A practice. What is a practice. A practice, I am learning from yoga, is something you do regularly, that changes, and your relationship to it changes, and you keep doing it, whether or not you feel the same way about it today as you felt yesterday. Like any relationship, the feelings are strong and fleeting. If you used the feelings as the only compass you would be quickly lost. How can it be that you fall so hard in love with a person, certain that this person is the one you were meant to be with, the one made for you, and then one day later, or fourteen years later, it’s gone in a wink, all those feelings, and in its place, as with J and L, is fear, and dread, and rage? I fall in love with yoga, I realize that doing it makes me feel centered, keeps me reverent and alert. I sign up for a year of it, thinking, yes, this is my practice. Suddenly it looks kind of raggy around the edges. Is this really what I want? Is this really worth doing every day? It’s so dull. It takes so much time. And who the hell is this weird guy, talking to me about breathing, and holding my shoulder blades back and down?

So practice. Practice is riding that out, until the next feeling arrives, and blooms, and passes, and the next.
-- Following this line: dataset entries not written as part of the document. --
theorem farOff_iff (n : Mach) (ofs : Int) :
    farOff n ofs = true ↔ ofs < -((n.clk.cfg.stepThr * 256000 : Nat) : Int) ∨
      ((n.clk.cfg.stepThr * 256000 : Nat) : Int) < ofs := by
  simp only [farOff, Bool.or_eq_true, decide_eq_true_eq]

/-- Settles O37: a marker, an offset to the PTP master, and an update by its source and how far off it is. -/
theorem moduleTimeResult : Obligations.ModuleTimeResult := by
  refine ⟨fun s k ha => congrArg (nextMach s) (if_neg (by rw [ha]; exact Bool.false_ne_true)),
    fun s offset he => congrArg (nextMach s) (if_neg (by rw [he]; exact Bool.false_ne_true)), fun s => ?_⟩
  have hrun (m : Mach) (h : servoed (reckoned s.mach) = m) : exec .servoUpdate s = nextMach s (offsetsUsed m) :=
    congrArg (nextMach s) ((servoUpdate_eq s.mach).trans (congrArg offsetsUsed h))
  refine ⟨fun h hst => hrun _ ((servoed_of_no_source h).trans (if_pos hst)),
    fun h hst => hrun _ ((servoed_of_no_source h).trans (if_neg hst)),
    fun ofs src h hr hf => hrun _ (servoed_of_step h hr ?far), fun ofs src h hr hlo hhi => hrun _ (servoed_of_near h hr ?near),
    fun ofs src h hr hf ht => hrun _ (servoed_of_far h hr ((farOff_iff _ _).2 hf) ht)⟩
  case far => exact hf.imp id (fun hf => (farOff_iff _ _).2 hf)
  case near =>
    rw [Bool.eq_false_iff, ne_eq, farOff_iff]
    exact fun hf => hf.elim (Int.not_lt.2 hlo) (Int.not_lt.2 hhi)

end Sys2Proof.Machine
end

section
/-! Proofs about the serving engine (13): its commands on sessions and requests, park and unpark, and its events; the
settlement of O38 to O41. -/

namespace Sys2Proof.Machine

/-! ### Commands of the serving engine -/

section Served
variable {s : State} {v : Via} {p code : Nat} {n : Mach} {body : Fuses → Mach → Mach}

/-- A journalled command of the serving engine does its own work once it is noted (R657). -/
theorem run_serves (h : serves s.mach v p code) (stopped : Mach → Bool)
    (hb : body s.fuses (noteCommand v p code s.mach) = n) :
    run s (fun fz => servingCmd v p code true stopped (body fz)) = nextMach s n := by
  obtain ⟨hv, hhome, hst, hj⟩ := h
  refine congrArg (nextMach s) ((command_of_served hv _).trans ?_)
  simp [hhome, hst, hj, hb]

/-- A command that answers a state is served while the plan runs or is STOPPED, and changes nothing in the journal. -/
theorem run_status (hv : served s.mach v (some p) code) (hhome : isHome s.mach p = true)
    (hst : (part s.mach p).st = .running ∨ (part s.mach p).st = .stopped) (hb : body s.fuses s.mach = n) :
    run s (fun fz => servingCmd v p code false stoppedToo (body fz)) = nextMach s n := by
  refine congrArg (nextMach s) ((command_of_served hv _).trans ?_)
  obtain h | h := hst <;> simp [hhome, h, hb, stoppedToo]

end Served

/-- A command that the journal gives is in it already. -/
theorem noteCommand_of_journal {v : Via} (h : v.caller = .journal) (p code : Nat) (m : Mach) :
    noteCommand v p code m = m := if_pos h

/-! ### Sessions -/

section Sessions
variable {v : Via} {p i sid : Nat} {m : Mach}

theorem sessOpen_of_room {chan : Option Nat}
    (hc : ∀ c, chan = some c → c < (((part m p).sec.policy).map (fun y => y.maxChannels)).getD 0)
    (hi : lowestFree (fun s => s.st == .free) 0 (part m p).srv.sess < 65536) :
    let i := lowestFree (fun s => s.st == .free) 0 (part m p).srv.sess
    let n := onSess p i (fun s => { gen := s.gen, st := .idle, channel := chan }) m
    sessOpen v p chan m = complete v .ok 0 (.fields [("SESSION", sessId (sess n p i).gen i)]) n := by
  cases chan with
  | none => simp only [sessOpen, Nat.not_le.2 hi, Bool.false_eq_true, if_false]
  | some c => simp only [sessOpen, Nat.not_le.2 hi, Nat.not_le.2 (hc c rfl), decide_false, Bool.false_eq_true, if_false]

theorem sessClose_of_found (h : findSess m p sid = some i) :
    sessClose v p sid m = if (sess m p i).st = .idle ∨ (sess m p i).st = .parked then
        answer v .ok (onSess p i Session.freed m)
      else answer v .badState m := by
  simp only [sessClose, h]

theorem sessClose_of_stale (h : findSess m p sid = none) : sessClose v p sid m = answer v .stale m := by
  simp only [sessClose, h]

theorem sessTruncate_of_busy {newL : Nat} (h : findSess m p sid = some i)
    (hb : (sess m p i).st ≠ .idle ∨ swapping m p = true) : sessTruncate v p sid newL m = answer v .badState m := by
  simp only [sessTruncate, h, if_pos hb]

theorem sessTruncate_of_idle {newL : Nat} (h : findSess m p sid = some i) (hi : (sess m p i).st = .idle)
    (hs : swapping m p = false) :
    sessTruncate v p sid newL m = if newL < (sess m p i).len then
        complete v .ok 0 (.fields [("L", newL)]) (onSess p i (fun s => { s with
          len := newL, log := s.log.take newL, again := []
          chain := sha256 ([3] ++ digestBytes s.chain ++ leBytes 4 newL) }) m)
      else answer v .range m := by
  simp only [sessTruncate, h, hi, hs, ne_eq, not_true_eq_false, Bool.false_eq_true, or_self, if_false, ← Nat.not_lt,
    ite_not]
Sometimes the feelings will be tempting and intoxicating, places you want to stay a long time, this feeling of being strong, or peaceful, but those feelings pass, and then you are bored, or nauseated, or tired, or irritated. You think, why did I make a commitment to this? Look at all these people. Why in the world are they here?

I have been getting better at letting there be silence in my day. At waiting, when I can’t think of what to say, or I can’t muster the will to do it. I haven’t ever really learned how to moodle, how to just sit there until some silverfish of an idea flickers by, get still enough that all the silverfish come out, and hold my breath, and watch them, and see what shapes they make. My unhelpful voice says what if no fish ever come out? Isn’t that lazy? Isn’t that an incredible waste of time? You need to prove your commitment to writing by making words. But maybe, something that I haven’t really thought of before, maybe writing is both an effort and a not effort. Maybe there is waiting, and poking around, and wondering, and then working really fast, and hard, for a concentrated time.

John Updike observes that everybody, even the most prolific poet he knows, considers being blocked as a regular part of the cycle of writing. Somebody else said they can only write for two or three hours when they are incubating ideas. Even Stephen King said he always has two stories going– one of them his real project, which he does in the morning, and the other one his “toy train”, which he fiddles with in the afternoon, trying to see if it will ever become something he wants to commit to.
More recently I try not to hurry myself, to let myself be patient, to cultivate the silence out of which some idea might slip, silver fish, and hover long enough for me to notice it.